See like any other business, people who engage in intraday or F&O trading might have to go for a tax audit. However, this depends on a few criteria.
For starters, a tax audit is review of the books of accounts by a Chartered Accountant (CA) to verify its accuracy and compliance with income tax laws.
Now the primary factor to determine audit applicability for traders is their turnover.
For any business in general, a tax audit is required if their turnover exceeds ₹1 crore in a financial year. However, this limit jumps to ₹10 crore if more than 95% of business transactions are done through banking channels. And since intraday and F&O transactions are digital in nature, the turnover limit is ₹10 crore for stock trading businesses.
You can refer to the table below.
For example, if you’re a full-time trader and your F&O turnover is ₹11.5 crores, you are required to get your books of accounts audited, as it exceeds the ₹10 crore threshold.
Apart from trading turnover, there is another reason you might have to conduct a tax audit i.e. presumptive taxation.
Audit applicability for business declared under the presumptive taxation scheme
For some context, presumptive taxation scheme is a way to simplify tax compliance for small businesses and professionals.

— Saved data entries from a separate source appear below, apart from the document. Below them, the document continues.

-- ==== Sys2Proof/Tests/Slice0.lean ====
section
/-! SUPPORT. Tests: well-formedness, the worked examples of the spec, and for each statement a state that meets its hypotheses. -/

open Sys2Proof Sys2Proof.Machine

namespace Sys2Proof.Tests

set_option Elab.async false

theorem test_reset_queue : Machine.State.reset.pending = [] := by decide

/-! Small states. -/

/-- The device up: Riendin READY, nothing configured. -/
def up : State := { boot := { state := 2 }, power := { poreset := false, control := true, pins := true } }

/-- Registers as written, by page and offset. -/
def withReg (s : State) (p : Page) (off v : Nat) : State := { s with regs := { s.regs with applied := s.regs.applied.insert (p.base + off) v } }

/-- Staged values of registers, by page and offset. -/
def withShadow (s : State) (p : Page) (off v : Nat) : State := { s with regs := { s.regs with shadow := s.regs.shadow.insert (p.base + off) v } }

/-- The host port up too, session 0 open. -/
def dev : State := { withReg up pgHost Reg.HP_CTRL 1 with host := { sessions := [(0, {})] } }

/-- A connected queue pair 5. -/
def devQp : State := { dev with host := { dev.host with qps := [(5, { cfg := {} })] } }

/-- Context 1 as given, on the device with a session and a queue pair. -/
def withCtx (s : State) (c : Ctx) : State := { s with ctxs := [(1, c)] }

/-- A header for context 1. -/
def hd : Hdr := { ctx := 1 }

/-- The byte of the plain FP32 format. -/
def fp32B : Nat := Desc.toByte ⟨.fp32, 3, false⟩

/-- A tensor of one element in FP32. -/
def ten (tid role parent : Nat) : TensorRec := ⟨tid, fp32B, 0, 2, 0, false, role, [1, 1], parent, 0⟩

/-- A layer of a kind: weights' copy 2, activations 4. -/
def lay (kind : Nat) (exch recomp start : Bool) (opt : Nat) : LayerRec :=
  ⟨kind, 0, 4, 0, 1, 32, false, false, recomp, start, exch, 0, 0, 2, 4, noTid, opt, 0, 0, 0, 0, 0, 0, 0, 0, 0⟩

/-- A plan of one layer and the loss: parameter 1 with its copy 2, tensors 4, 5 and 6. -/
def pl : Plan :=
  { tensors := [ten 1 1 0, ten 2 3 1, ten 4 0 0, ten 5 0 0, ten 6 0 0], layers := [lay 0 false false false 0xFFF, lay 2 false false false 0xFFF] }

/-- A tensor that holds zeros. -/
def zeros : Tensor := { desc := fp32B, rowLen := 8, rows := 1 }

/-- Context 1 runs an evaluation pass of the plan. -/
def evc : Ctx := { state := 2, plan := some pl, evalRun := some { number := 0 }, tensors := [(4, zeros), (5, zeros), (6, zeros)] }

/-- The same with tag checks of its member off. -/
def wk (c : Ctx) : State := withCtx (withReg devQp (landPg 0) Reg.LD_CTRL 0) c

/-- A work order of context 1 on the first gallery. -/
def wo : WoHdr := { ctx := 1 }

/-- A plan whose layer exchanges its gradients in a group of four devices, device 0 first. -/
def gp (topo q : Nat) (ms : List Nat) : Plan :=
  { pl with layers := [lay 0 true false false 0, lay 2 false false false 0xFFF],
            groups := [⟨4, topo, false, false, 0, 1, 0, 0, q, 0, 0, 400, ms.zipIdx.map (fun m => (m.1, m.2 * 100))⟩] }

/-- An optimizer record of plain descent. -/
def sgd : OptRec := ⟨0, 0, 0, List.replicate 16 0, 0, 0, 0, 0, []⟩

/-- Context 1 as given, its plan the group's. -/
def grpCtx (p : Plan) (a : Attempt) : Ctx := { state := 2, plan := some p, attempt := some a, tensors := [(4, zeros)], scalars := [(0, List.replicate 8 0)] }

/-- Context 1 in a step of the plan, forward of layer 0. -/
def atp (a : Attempt) : State := wk { state := 2, plan := some pl, attempt := some a, stack := { marks := [(0, 0)] }, tensors := [(4, zeros)] }

/-- The group's record. -/
def g4 : GroupRec := ((gp 0 4 [0, 1, 2, 3]).groups).headD ⟨0, 0, false, false, 0, 0, 0, 0, 0, 0, 0, 0, []⟩

/-! Well-formedness: one well-formed command of every row, and for each check a term that it refuses. -/

def mt : MtArgs := { w := 0, wFmt := 0, a := 0, aFmt := 0, y := 0, yFmt := 0 }
def ew : EwArgs := { outFmt := 0, in0 := 0, out := 0 }
def rd : RdArgs := { outFmt := 0, in0 := 0, out := 0 }
def mv : MvArgs := { src := 0, dst := 0 }
def sk : SkArgs := { prec := 0, a := 0, b := 0, c := 0 }
def pm : PegMsg := { src := 0, ref := 0, ctx := 0, peg := 0, op := 0, value := 0, tag := 0 }
def mr : MirrorRec := { ctx := 0, step := 0, tid := 0, slice := 0 }
def sm : StepSummary := { ctx := 0, step := 0 }

theorem test_well_formed_0 : ((
  [.open_ {}, .close {}, .regRead {} 0 1, .regWrite false {} 0 [0], .netConfig {} {}, .qpConnect {} 0 {}, .qpDestroy {} 0,
   .ringConfig {} 0 0 0 false, .create {} false none, .loadPlan {} {} {}, .setSeed {} 0, .activate {} none, .deactivate {}, .switch {} [] 0 none,
   .resume {}, .export_ {} {}, .restore {} {}, .exportKj7 {} {}, .destroy {}, .admit_ {} 0 0, .eval {} 0 false 0 0, .setWindow {} {},
   .selfTest {} 0 false, .pair {} 0 0 {}, .probeLoad {} {}, .fwUpdate {} {}, .attest {} (List.replicate 32 0), .cert {}, .unpair {},
   .telemConfig {} 0 0 {}] : List Instr).all (fun i => i.ok)) = true := by
  decide +kernel

theorem test_well_formed_1 : ((
  [.doorbell 0 0 0 0 false, .rdmaWrite 0 0 0 none false, .transferDone 0 [] false, .qpError 0, .cnp 0, .hpCcPeriod 0, .pfc 0 false, .arp 0 0,
   .neighbourDiscovery 0 0, .icmpEcho 0 0 false [], .sessIdle 0, .telemetryRecord 0 0 0, .blkSwingGo 0 0, .blkSwingCancel 0, .swingApply 0,
   .swingFire, .swingAbort, .swingPegArrive 0, .holdMax 0 0, .geWordLo 0, .geWordHi 0, .geHistFetch 0, .geHistReady, .latchHighWord 0, .rnGo 0,
   .rnDone, .seTest 0, .warm, .ecRing 0 0, .ecScfg 0] : List Instr).all (fun i => i.ok)) = true := by
  decide +kernel

theorem test_well_formed_2 : ((
  [.pgGreach 0 0, .evtSet 0 0, .poresetNAssert, .poresetNRelease false, .flashErase 0 0, .flashWrite 0 [], .warmresetNFall, .warmresetNRise, .ready,
   .romWatchdog, .fwWriteDone, .wakeN false, .pwWake false, .dormantEntry, .refLost, .supplyLost 0 0, .supplyReturn 0 0, .stbyLost 0, .powerLost,
   .powerReturn 0 0, .thermalTrip 0 0 0, .dutyUpdate [] 0, .sensorStale 0 0, .railFault 0 0 0 none, .monitorRecord 0, .ecsRead [], .gateIdle 0 0 0,
   .gateOpen 0 0 0 false, .hallIdle 0, .hallWakeDone 0 0 {}] : List Instr).all (fun i => i.ok)) = true := by
  decide +kernel

theorem test_well_formed_3 : ((
  [.frameQueueAccept 0 0, .matrixTile {} mt, .add {} ew, .sub {} ew, .mul {} ew, .div {} ew, .fma {} ew, .min {} ew, .max {} ew, .neg {} ew,
   .abs {} ew, .sqrt {} ew, .rsqrt {} ew, .recip {} ew, .clamp {} ew, .relu {} ew, .leaky {} ew, .geluTanh {} ew, .geluErf {} ew, .silu {} ew,
   .sigmoid {} ew, .tanh {} ew, .softplus {} ew, .exp {} ew, .log {} ew, .gluSilu {} ew, .gluGelu {} ew, .reluDerivative {} ew,
   .leakyDerivative {} ew, .geluTanhDerivative {} ew] : List Instr).all (fun i => i.ok)) = true := by
  decide +kernel

theorem test_well_formed_4 : ((
  [.geluErfDerivative {} ew, .siluDerivative {} ew, .sigmoidDerivative {} ew, .tanhDerivative {} ew, .softplusDerivative {} ew, .expDerivative {} ew,
   .logDerivative {} ew, .gluSiluDerivative {} ew, .gluGeluDerivative {} ew, .layernorm {} ew, .rmsnorm {} ew, .layernormB {} ew, .rmsnormB {} ew,
   .softmax {} ew, .logsoftmax {} ew, .softmaxB {} ew, .xent {} ew, .xentB {} ew, .mse {} ew, .mseB {} ew, .dropout {} ew, .dropoutB {} ew,
   .gather {} ew, .scatterAdd {} ew, .sample {} ew, .initUniform {} ew, .initNormal {} ew, .convert {} ew, .vadd {} ew, .vsub {} ew] : List Instr).all (fun i => i.ok)) = true := by
  decide +kernel

theorem test_well_formed_5 : ((
  [.vmul {} ew, .vdiv {} ew, .vfma {} ew, .vsqrt {} ew, .vmin {} ew, .vmax {} ew, .vconv {} ew, .sum {} rd, .sumsq {} rd, .reductionMax {} rd,
   .reductionMin {} rd, .maxabs {} rd, .dot {} rd, .movement {} mv, .mxImport {} mv { elem := 0 }, .mxExport {} mv { elem := 0 },
   .arrive {} { peg := 0 }, .wait {} { peg := 0 }, .set {} { peg := 0 }, .reset_ {} { peg := 0 }, .query {} { peg := 0 }, .remotePegOp pm,
   .pegAck 0 0 0 0, .waitRelease 0 0, .evaluationPass {} {}, .evalPassEnd 0, .sliceModeProduct {} sk, .joinerProduct {} sk, .workOrderComplete 0,
   .layerEnd 0 0 0 0] : List Instr).all (fun i => i.ok)) = true := by
  decide +kernel

theorem test_well_formed_6 : ((
  [.survey 0 0 0 0, .loss 0 0 0 0, .backwardLayerEnd 0 0 0 0, .recomputeRerun 0 0 0 0, .stackPop 0 0, .sliceComplete 0 0 0 0, .bucketOpen 0 0 0 0,
   .reducePacket {}, .gatherPacket {}, .agreePacket {}, .treeUp {}, .treeDown {}, .bucketComplete 0 0 0 0, .bucketDeadline 0 0 0 0,
   .sliceAccept 0 0 0, .journalAck 0 0 0, .jwrite 0 0 0, .mirrorQueueReady 0, .verify 0, .admissionNotice 0 0 0 0 none false, .commitTimeout 0,
   .closePhase 0, .repeatAdmit 0 0, .settleRound 0 0 0 false [], .settleTimeout 0, .journalRollback 0 0 0 false, .digestRoot 0,
   .rootVote 0 0 0 0 (List.replicate 32 0), .duplicateExecution 0 0 0, .thirdExecution 0 0 0] : List Instr).all (fun i => i.ok)) = true := by
  decide +kernel

theorem test_well_formed_7 : ((
  [.rotatePeriod, .galleryTest 0 0 0 false 0, .probeResult 0 0 0 0 0 0, .slotPar 0 0 ⟨0, 0⟩ 0, .sramUe none 0 0, .leaseExpiry 0 0, .moverFault 0 0 0,
   .hubBlockFault 0, .hbmUe 0 0 .free 0, .scrubPeriod 0 [], .retrain 0 0, .retrainForce 0 0, .heartbeatPeriod, .heartbeat 0 0 false,
   .heartbeatMiss 0, .lost 0 0 0, .mirrorRecord mr, .stepSummary sm, .seedingDone, .linkUp 0 0 0 0, .linkRetrain 0, .flit 0 (List.replicate 256 0),
   .nak 0 0, .idleFlit 0, .retryExh 0 0, .laneFault 0 0 0, .laneSwap 0 0, .linkFault 0 0, .reorderTimeout 0 0, .mirrorAcknowledgement 0 false] : List Instr).all (fun i => i.ok)) = true := by
  decide +kernel

theorem test_well_formed_8 : ((
  [.closeUpdateDone 0 0, .retrainingDone 0, .hallEdgeEngineTest 0 0 .fail, .discardedFrame 0, .localTimer 0, .watchdogWarning 0, .cacheError 0 false] : List Instr).all (fun i => i.ok)) = true := by
  decide +kernel

theorem test_check_refuses_0 : ((
  [.open_ { ctx := 1024 }, .close { ctx := 1024 }, .regRead { ctx := 1024 } 0 1, .regRead {} 4294967296 1, .regRead {} 0 0, .regRead {} 0 257,
   .regWrite false { ctx := 1024 } 0 [0], .regWrite false {} 4294967296 [0], .regWrite false {} 0 [], .regWrite false {} 0 (List.replicate 257 0),
   .netConfig { ctx := 1024 } {}, .netConfig {} { pfx := 256 }, .qpConnect { ctx := 1024 } 0 {}, .qpConnect {} 65536 {},
   .qpConnect {} 0 { retry := 8 }, .qpDestroy { ctx := 1024 } 0, .qpDestroy {} 65536, .ringConfig { ctx := 1024 } 0 0 0 false,
   .ringConfig {} 256 0 0 false, .ringConfig {} 0 256 0 false, .ringConfig {} 0 0 65536 false, .create { ctx := 1024 } false none,
   .loadPlan { ctx := 1024 } {} {}, .loadPlan {} { qp := 65536 } {}, .loadPlan {} {} { qp := 65536 }, .setSeed { ctx := 1024 } 0,
   .activate { ctx := 1024 } none, .activate {} (some { qp := 65536 }), .deactivate { ctx := 1024 }, .switch { ctx := 1024 } [] 0 none] : List Instr).all (fun i => !i.ok)) = true := by
  decide +kernel

theorem test_check_refuses_1 : ((
  [.switch {} (List.replicate 9 0) 0 none, .switch {} [1024] 0 none, .switch {} [] 1024 none, .switch {} [] 0 (some { qp := 65536 }),
   .resume { ctx := 1024 }, .export_ { ctx := 1024 } {}, .export_ {} { qp := 65536 }, .restore { ctx := 1024 } {},
   .restore {} { image := { qp := 65536 } }, .exportKj7 { ctx := 1024 } {}, .exportKj7 {} { qp := 65536 }, .destroy { ctx := 1024 },
   .admit_ { ctx := 1024 } 0 0, .admit_ {} (2 ^ 64) 0, .admit_ {} 0 (2 ^ 64), .eval { ctx := 1024 } 0 false 0 0, .eval {} 4294967296 false 0 0,
   .eval {} 0 false (2 ^ 64) 0, .eval {} 0 false 0 (2 ^ 64), .setWindow { ctx := 1024 } {}, .setWindow {} { qp := 65536 },
   .selfTest { ctx := 1024 } 0 false, .selfTest {} 4294967296 false, .pair { ctx := 1024 } 0 0 {}, .pair {} 4096 0 {}, .pair {} 0 (2 ^ 48) {},
   .pair {} 0 0 { qp := 65536 }, .probeLoad { ctx := 1024 } {}, .probeLoad {} { qp := 65536 }, .fwUpdate { ctx := 1024 } {}] : List Instr).all (fun i => !i.ok)) = true := by
  decide +kernel

theorem test_check_refuses_2 : ((
  [.fwUpdate {} { qp := 65536 }, .attest { ctx := 1024 } (List.replicate 32 0), .attest {} [], .cert { ctx := 1024 }, .unpair { ctx := 1024 },
   .telemConfig { ctx := 1024 } 0 0 {}, .telemConfig {} 256 0 {}, .telemConfig {} 0 256 {}, .telemConfig {} 0 0 { qp := 65536 },
   .doorbell 65536 0 0 0 false, .doorbell 0 256 0 0 false, .doorbell 0 0 4294967296 0 false, .doorbell 0 0 0 (2 ^ 64) false,
   .rdmaWrite 65536 0 0 none false, .rdmaWrite 0 256 0 none false, .rdmaWrite 0 0 4294967296 none false,
   .rdmaWrite 0 0 0 (some { len := 8193 }) false, .transferDone (2 ^ 64) [] false, .qpError 65536, .cnp 65536, .hpCcPeriod 65536, .pfc 8 false,
   .arp (2 ^ 48) 0, .arp 0 4294967296, .neighbourDiscovery (2 ^ 128) 0, .neighbourDiscovery 0 (2 ^ 128), .icmpEcho (2 ^ 128) 0 false [],
   .icmpEcho 0 (2 ^ 128) false [], .sessIdle 65536, .telemetryRecord 6 0 0] : List Instr).all (fun i => !i.ok)) = true := by
  decide +kernel

theorem test_check_refuses_3 : ((
  [.telemetryRecord 0 1024 0, .telemetryRecord 0 0 (2 ^ 64), .blkSwingGo 1 0, .blkSwingGo 268435456 0, .blkSwingGo 0 16, .blkSwingCancel 1,
   .blkSwingCancel 268435456, .swingApply 1, .swingApply 268435456, .swingPegArrive 1, .swingPegArrive 268435456, .holdMax 16 0,
   .holdMax 0 4294967296, .geHistFetch 16, .latchHighWord 4294967296, .ecRing 5 0, .ecRing 0 8, .pgGreach 8 0, .evtSet 1 0, .evtSet 268435456 0,
   .flashErase 4294967296 0, .flashErase 0 (2 ^ 64), .flashWrite 4294967296 [], .supplyLost 2 0, .supplyLost 0 4294967296, .supplyReturn 2 0,
   .supplyReturn 0 4294967296, .stbyLost 4294967296, .powerReturn 2 0, .powerReturn 0 4294967296] : List Instr).all (fun i => !i.ok)) = true := by
  decide +kernel

theorem test_check_refuses_4 : ((
  [.thermalTrip 10 0 0, .thermalTrip 0 65 0, .dutyUpdate [] 4294967296, .sensorStale 10 0, .sensorStale 0 65, .railFault 10 0 0 none,
   .railFault 0 65536 0 none, .railFault 0 0 4294967296 none, .railFault 0 0 0 (some 8704), .monitorRecord 10, .gateIdle 8 0 0, .gateIdle 0 16 0,
   .gateIdle 0 0 68, .gateOpen 8 0 0 false, .gateOpen 0 16 0 false, .gateOpen 0 0 68 false, .hallIdle 8, .hallWakeDone 8 0 {},
   .hallWakeDone 0 (2 ^ 64) {}, .hallWakeDone 0 0 { bad := [8704] }, .frameQueueAccept 1024 0, .frameQueueAccept 0 65536, .matrixTile { slot := 66 } mt,
   .matrixTile {} { mt with bay := 3 }, .add { slot := 66 } ew, .add {} { ew with out := 16777216 }, .sum { slot := 66 } rd,
   .sum {} { rd with outFmt := 256 }, .movement { slot := 66 } mv, .movement {} { mv with dst := 16777216 },
   .mxImport { slot := 66 } mv { elem := 0 }] : List Instr).all (fun i => !i.ok)) = true := by
  decide +kernel

theorem test_check_refuses_5 : ((
  [.mxImport {} { mv with dst := 16777216 } { elem := 0 }, .mxImport {} mv { elem := 4 }, .mxExport { slot := 66 } mv { elem := 0 },
   .mxExport {} { mv with dst := 16777216 } { elem := 0 }, .mxExport {} mv { elem := 4 }, .arrive { slot := 66 } { peg := 0 },
   .arrive {} { peg := 65536 }, .remotePegOp { pm with op := 8 }, .pegAck 4294967296 0 0 0, .pegAck 0 256 0 0, .pegAck 0 0 4294967296 0,
   .pegAck 0 0 0 4294967296, .waitRelease 4294967296 0, .waitRelease 0 256, .evaluationPass { slot := 66 } {},
   .evaluationPass {} { lfirst := 65536 }, .evalPassEnd 1024, .sliceModeProduct { slot := 66 } sk, .sliceModeProduct {} { sk with k := 0 },
   .workOrderComplete 1024, .layerEnd 1024 0 0 0, .layerEnd 0 65536 0 0, .layerEnd 0 0 2 0, .layerEnd 0 0 0 4096, .survey 1024 0 0 0,
   .survey 0 65536 0 0, .survey 0 0 2 0, .survey 0 0 0 4096, .loss 1024 0 0 0, .loss 0 2 0 0] : List Instr).all (fun i => !i.ok)) = true := by
  decide +kernel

It allows them to pay taxes based on a certain percentage of their revenue/turnover, eliminating the need to maintain extensive books of accounts and conduct audits.
So, if you’ve opted for this scheme in a previous financial year and now wish to opt out, you must undergo a tax audit for the next 5 consecutive financial years.
Moreover, there’s a pre-defined turnover limit up to which you can opt for presumptive scheme, and if the turnover exceeds the limit, you will have to get a tax audit done.
Once you’ve determined that a tax audit is required for your trading business, make sure to file the audit report by 30th September and submit your ITR by 31st October of the respective assessment year.
People who miss the 31st July deadline are not allowed to carry forward their losses or switch tax regimes. So, if you are a trader and wish to carry forward losses and avoid late filing penalties, opting for a voluntary audit can extend the ITR filing deadline for you until 31st October.